The records under this task must be duplicated exactly.

+++

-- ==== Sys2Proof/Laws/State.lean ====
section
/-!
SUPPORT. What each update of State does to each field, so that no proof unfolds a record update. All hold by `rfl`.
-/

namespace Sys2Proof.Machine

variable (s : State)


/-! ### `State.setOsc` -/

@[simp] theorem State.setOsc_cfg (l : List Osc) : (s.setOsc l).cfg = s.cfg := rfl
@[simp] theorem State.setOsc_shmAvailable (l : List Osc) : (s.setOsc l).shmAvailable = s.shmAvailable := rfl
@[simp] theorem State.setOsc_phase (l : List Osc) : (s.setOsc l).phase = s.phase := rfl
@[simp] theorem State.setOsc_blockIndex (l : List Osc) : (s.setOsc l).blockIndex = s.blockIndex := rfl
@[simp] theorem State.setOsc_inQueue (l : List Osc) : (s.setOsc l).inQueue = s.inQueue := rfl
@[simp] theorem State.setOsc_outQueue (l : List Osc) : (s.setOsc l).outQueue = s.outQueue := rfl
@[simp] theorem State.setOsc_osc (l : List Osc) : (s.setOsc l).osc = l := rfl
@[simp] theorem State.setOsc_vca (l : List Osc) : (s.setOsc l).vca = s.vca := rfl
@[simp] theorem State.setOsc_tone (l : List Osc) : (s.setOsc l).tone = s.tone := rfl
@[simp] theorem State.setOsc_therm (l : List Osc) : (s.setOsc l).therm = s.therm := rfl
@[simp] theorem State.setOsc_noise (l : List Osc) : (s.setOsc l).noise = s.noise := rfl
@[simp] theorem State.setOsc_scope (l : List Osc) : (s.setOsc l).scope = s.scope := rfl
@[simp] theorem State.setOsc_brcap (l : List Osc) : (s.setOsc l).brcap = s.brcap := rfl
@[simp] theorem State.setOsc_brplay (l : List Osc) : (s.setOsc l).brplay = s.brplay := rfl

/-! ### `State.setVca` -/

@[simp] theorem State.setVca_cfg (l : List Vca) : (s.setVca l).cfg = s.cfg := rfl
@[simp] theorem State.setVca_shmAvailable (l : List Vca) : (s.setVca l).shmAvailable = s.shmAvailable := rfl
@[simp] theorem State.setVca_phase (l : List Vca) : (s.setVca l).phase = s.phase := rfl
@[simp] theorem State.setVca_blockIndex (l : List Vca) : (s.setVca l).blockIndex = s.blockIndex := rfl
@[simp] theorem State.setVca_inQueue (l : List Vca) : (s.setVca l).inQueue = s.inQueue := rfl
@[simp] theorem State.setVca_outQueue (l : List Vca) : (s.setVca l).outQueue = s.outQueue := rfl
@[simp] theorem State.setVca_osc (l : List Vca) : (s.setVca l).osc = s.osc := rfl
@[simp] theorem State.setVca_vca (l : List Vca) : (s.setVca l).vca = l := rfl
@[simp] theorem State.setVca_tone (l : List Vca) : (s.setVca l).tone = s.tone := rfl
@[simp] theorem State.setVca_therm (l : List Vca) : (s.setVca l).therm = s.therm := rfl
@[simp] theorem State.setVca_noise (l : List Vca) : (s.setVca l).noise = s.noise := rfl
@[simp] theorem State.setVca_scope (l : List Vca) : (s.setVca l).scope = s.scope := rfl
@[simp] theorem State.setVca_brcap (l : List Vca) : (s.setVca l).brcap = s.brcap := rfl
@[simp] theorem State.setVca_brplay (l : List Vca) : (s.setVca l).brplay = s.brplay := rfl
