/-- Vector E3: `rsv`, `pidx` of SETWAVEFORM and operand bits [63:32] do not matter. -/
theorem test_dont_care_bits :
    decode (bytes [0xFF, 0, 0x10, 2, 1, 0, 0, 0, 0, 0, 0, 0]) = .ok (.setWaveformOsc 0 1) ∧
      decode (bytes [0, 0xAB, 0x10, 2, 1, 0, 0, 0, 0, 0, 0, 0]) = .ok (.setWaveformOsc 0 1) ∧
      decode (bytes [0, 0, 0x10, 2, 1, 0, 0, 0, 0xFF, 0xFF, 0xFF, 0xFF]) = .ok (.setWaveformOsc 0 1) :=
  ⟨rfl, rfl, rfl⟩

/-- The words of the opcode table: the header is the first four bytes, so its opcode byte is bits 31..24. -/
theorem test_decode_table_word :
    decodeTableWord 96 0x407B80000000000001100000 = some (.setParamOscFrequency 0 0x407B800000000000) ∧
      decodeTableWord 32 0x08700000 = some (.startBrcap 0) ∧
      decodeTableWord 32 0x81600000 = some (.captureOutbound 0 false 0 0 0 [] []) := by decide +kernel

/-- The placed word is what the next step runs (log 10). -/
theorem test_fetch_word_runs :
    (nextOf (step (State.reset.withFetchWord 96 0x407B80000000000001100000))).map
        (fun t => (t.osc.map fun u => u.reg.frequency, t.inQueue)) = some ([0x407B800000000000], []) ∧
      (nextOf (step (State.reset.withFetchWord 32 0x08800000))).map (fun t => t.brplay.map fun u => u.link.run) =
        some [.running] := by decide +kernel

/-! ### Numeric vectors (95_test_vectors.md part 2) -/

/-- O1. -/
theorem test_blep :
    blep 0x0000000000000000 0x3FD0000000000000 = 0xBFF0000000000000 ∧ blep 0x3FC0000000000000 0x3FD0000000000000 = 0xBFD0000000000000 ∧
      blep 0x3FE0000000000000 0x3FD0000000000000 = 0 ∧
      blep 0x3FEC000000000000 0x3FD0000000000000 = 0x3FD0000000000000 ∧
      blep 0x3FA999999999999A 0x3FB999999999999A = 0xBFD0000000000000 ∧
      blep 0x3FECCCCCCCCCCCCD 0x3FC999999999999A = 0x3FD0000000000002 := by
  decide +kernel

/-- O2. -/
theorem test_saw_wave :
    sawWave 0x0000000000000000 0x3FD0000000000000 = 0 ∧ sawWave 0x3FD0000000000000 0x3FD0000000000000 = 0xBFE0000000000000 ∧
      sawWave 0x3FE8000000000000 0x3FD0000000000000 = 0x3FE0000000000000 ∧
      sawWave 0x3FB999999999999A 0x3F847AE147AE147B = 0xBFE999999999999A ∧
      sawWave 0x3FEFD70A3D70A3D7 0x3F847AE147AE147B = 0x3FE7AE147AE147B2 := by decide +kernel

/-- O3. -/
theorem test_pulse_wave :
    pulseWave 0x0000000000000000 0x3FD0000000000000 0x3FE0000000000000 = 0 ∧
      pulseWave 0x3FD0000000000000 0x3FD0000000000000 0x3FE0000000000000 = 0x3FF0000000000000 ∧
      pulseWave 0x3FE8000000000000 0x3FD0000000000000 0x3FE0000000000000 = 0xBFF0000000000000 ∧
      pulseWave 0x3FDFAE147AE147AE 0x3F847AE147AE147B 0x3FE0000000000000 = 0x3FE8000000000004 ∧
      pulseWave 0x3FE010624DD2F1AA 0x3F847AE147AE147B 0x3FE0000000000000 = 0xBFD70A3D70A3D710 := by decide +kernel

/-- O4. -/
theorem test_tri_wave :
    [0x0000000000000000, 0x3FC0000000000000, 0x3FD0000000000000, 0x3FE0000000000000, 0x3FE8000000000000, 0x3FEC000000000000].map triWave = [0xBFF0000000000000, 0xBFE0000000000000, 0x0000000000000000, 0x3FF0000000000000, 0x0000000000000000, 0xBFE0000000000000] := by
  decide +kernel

+++

> _TASK RESPONSE_:
-- ==== Sys2Proof/Laws/State.lean ====
section
/-!
SUPPORT. What each update of State does to each field, so that no proof unfolds a record update. All hold by `rfl`.
-/

namespace Sys2Proof.Machine

variable (s : State)


/-! ### `State.setOsc` -/

@[simp] theorem State.setOsc_cfg (l : List Osc) : (s.setOsc l).cfg = s.cfg := rfl
@[simp] theorem State.setOsc_shmAvailable (l : List Osc) : (s.setOsc l).shmAvailable = s.shmAvailable := rfl
@[simp] theorem State.setOsc_phase (l : List Osc) : (s.setOsc l).phase = s.phase := rfl
@[simp] theorem State.setOsc_blockIndex (l : List Osc) : (s.setOsc l).blockIndex = s.blockIndex := rfl
@[simp] theorem State.setOsc_inQueue (l : List Osc) : (s.setOsc l).inQueue = s.inQueue := rfl
@[simp] theorem State.setOsc_outQueue (l : List Osc) : (s.setOsc l).outQueue = s.outQueue := rfl
@[simp] theorem State.setOsc_osc (l : List Osc) : (s.setOsc l).osc = l := rfl
@[simp] theorem State.setOsc_vca (l : List Osc) : (s.setOsc l).vca = s.vca := rfl
@[simp] theorem State.setOsc_tone (l : List Osc) : (s.setOsc l).tone = s.tone := rfl
@[simp] theorem State.setOsc_therm (l : List Osc) : (s.setOsc l).therm = s.therm := rfl
@[simp] theorem State.setOsc_noise (l : List Osc) : (s.setOsc l).noise = s.noise := rfl
@[simp] theorem State.setOsc_scope (l : List Osc) : (s.setOsc l).scope = s.scope := rfl
@[simp] theorem State.setOsc_brcap (l : List Osc) : (s.setOsc l).brcap = s.brcap := rfl
@[simp] theorem State.setOsc_brplay (l : List Osc) : (s.setOsc l).brplay = s.brplay := rfl

/-! ### `State.setVca` -/

@[simp] theorem State.setVca_cfg (l : List Vca) : (s.setVca l).cfg = s.cfg := rfl
@[simp] theorem State.setVca_shmAvailable (l : List Vca) : (s.setVca l).shmAvailable = s.shmAvailable := rfl
@[simp] theorem State.setVca_phase (l : List Vca) : (s.setVca l).phase = s.phase := rfl
@[simp] theorem State.setVca_blockIndex (l : List Vca) : (s.setVca l).blockIndex = s.blockIndex := rfl
@[simp] theorem State.setVca_inQueue (l : List Vca) : (s.setVca l).inQueue = s.inQueue := rfl
@[simp] theorem State.setVca_outQueue (l : List Vca) : (s.setVca l).outQueue = s.outQueue := rfl
@[simp] theorem State.setVca_osc (l : List Vca) : (s.setVca l).osc = s.osc := rfl
@[simp] theorem State.setVca_vca (l : List Vca) : (s.setVca l).vca = l := rfl
@[simp] theorem State.setVca_tone (l : List Vca) : (s.setVca l).tone = s.tone := rfl
@[simp] theorem State.setVca_therm (l : List Vca) : (s.setVca l).therm = s.therm := rfl
@[simp] theorem State.setVca_noise (l : List Vca) : (s.setVca l).noise = s.noise := rfl
@[simp] theorem State.setVca_scope (l : List Vca) : (s.setVca l).scope = s.scope := rfl
@[simp] theorem State.setVca_brcap (l : List Vca) : (s.setVca l).brcap = s.brcap := rfl
@[simp] theorem State.setVca_brplay (l : List Vca) : (s.setVca l).brplay = s.brplay := rfl
/-- Vector E3: `rsv`, `pidx` of SETWAVEFORM and operand bits [63:32] do not matter. -/
theorem test_dont_care_bits :
    decode (bytes [0xFF, 0, 0x10, 2, 1, 0, 0, 0, 0, 0, 0, 0]) = .ok (.setWaveformOsc 0 1) ∧
      decode (bytes [0, 0xAB, 0x10, 2, 1, 0, 0, 0, 0, 0, 0, 0]) = .ok (.setWaveformOsc 0 1) ∧
      decode (bytes [0, 0, 0x10, 2, 1, 0, 0, 0, 0xFF, 0xFF, 0xFF, 0xFF]) = .ok (.setWaveformOsc 0 1) :=
  ⟨rfl, rfl, rfl⟩

/-- The words of the opcode table: the header is the first four bytes, so its opcode byte is bits 31..24. -/
theorem test_decode_table_word :
    decodeTableWord 96 0x407B80000000000001100000 = some (.setParamOscFrequency 0 0x407B800000000000) ∧
      decodeTableWord 32 0x08700000 = some (.startBrcap 0) ∧
      decodeTableWord 32 0x81600000 = some (.captureOutbound 0 false 0 0 0 [] []) := by decide +kernel

/-- The placed word is what the next step runs (log 10). -/
theorem test_fetch_word_runs :
    (nextOf (step (State.reset.withFetchWord 96 0x407B80000000000001100000))).map
        (fun t => (t.osc.map fun u => u.reg.frequency, t.inQueue)) = some ([0x407B800000000000], []) ∧
      (nextOf (step (State.reset.withFetchWord 32 0x08800000))).map (fun t => t.brplay.map fun u => u.link.run) =
        some [.running] := by decide +kernel

/-! ### Numeric vectors (95_test_vectors.md part 2) -/

/-- O1. -/
theorem test_blep :
    blep 0x0000000000000000 0x3FD0000000000000 = 0xBFF0000000000000 ∧ blep 0x3FC0000000000000 0x3FD0000000000000 = 0xBFD0000000000000 ∧
      blep 0x3FE0000000000000 0x3FD0000000000000 = 0 ∧
      blep 0x3FEC000000000000 0x3FD0000000000000 = 0x3FD0000000000000 ∧
      blep 0x3FA999999999999A 0x3FB999999999999A = 0xBFD0000000000000 ∧
      blep 0x3FECCCCCCCCCCCCD 0x3FC999999999999A = 0x3FD0000000000002 := by
  decide +kernel

/-- O2. -/
theorem test_saw_wave :
    sawWave 0x0000000000000000 0x3FD0000000000000 = 0 ∧ sawWave 0x3FD0000000000000 0x3FD0000000000000 = 0xBFE0000000000000 ∧
      sawWave 0x3FE8000000000000 0x3FD0000000000000 = 0x3FE0000000000000 ∧
      sawWave 0x3FB999999999999A 0x3F847AE147AE147B = 0xBFE999999999999A ∧
      sawWave 0x3FEFD70A3D70A3D7 0x3F847AE147AE147B = 0x3FE7AE147AE147B2 := by decide +kernel

/-- O3. -/
theorem test_pulse_wave :
    pulseWave 0x0000000000000000 0x3FD0000000000000 0x3FE0000000000000 = 0 ∧
      pulseWave 0x3FD0000000000000 0x3FD0000000000000 0x3FE0000000000000 = 0x3FF0000000000000 ∧
      pulseWave 0x3FE8000000000000 0x3FD0000000000000 0x3FE0000000000000 = 0xBFF0000000000000 ∧
      pulseWave 0x3FDFAE147AE147AE 0x3F847AE147AE147B 0x3FE0000000000000 = 0x3FE8000000000004 ∧
      pulseWave 0x3FE010624DD2F1AA 0x3F847AE147AE147B 0x3FE0000000000000 = 0xBFD70A3D70A3D710 := by decide +kernel

/-- O4. -/
theorem test_tri_wave :
    [0x0000000000000000, 0x3FC0000000000000, 0x3FD0000000000000, 0x3FE0000000000000, 0x3FE8000000000000, 0x3FEC000000000000].map triWave = [0xBFF0000000000000, 0xBFE0000000000000, 0x0000000000000000, 0x3FF0000000000000, 0x0000000000000000, 0xBFE0000000000000] := by
  decide +kernel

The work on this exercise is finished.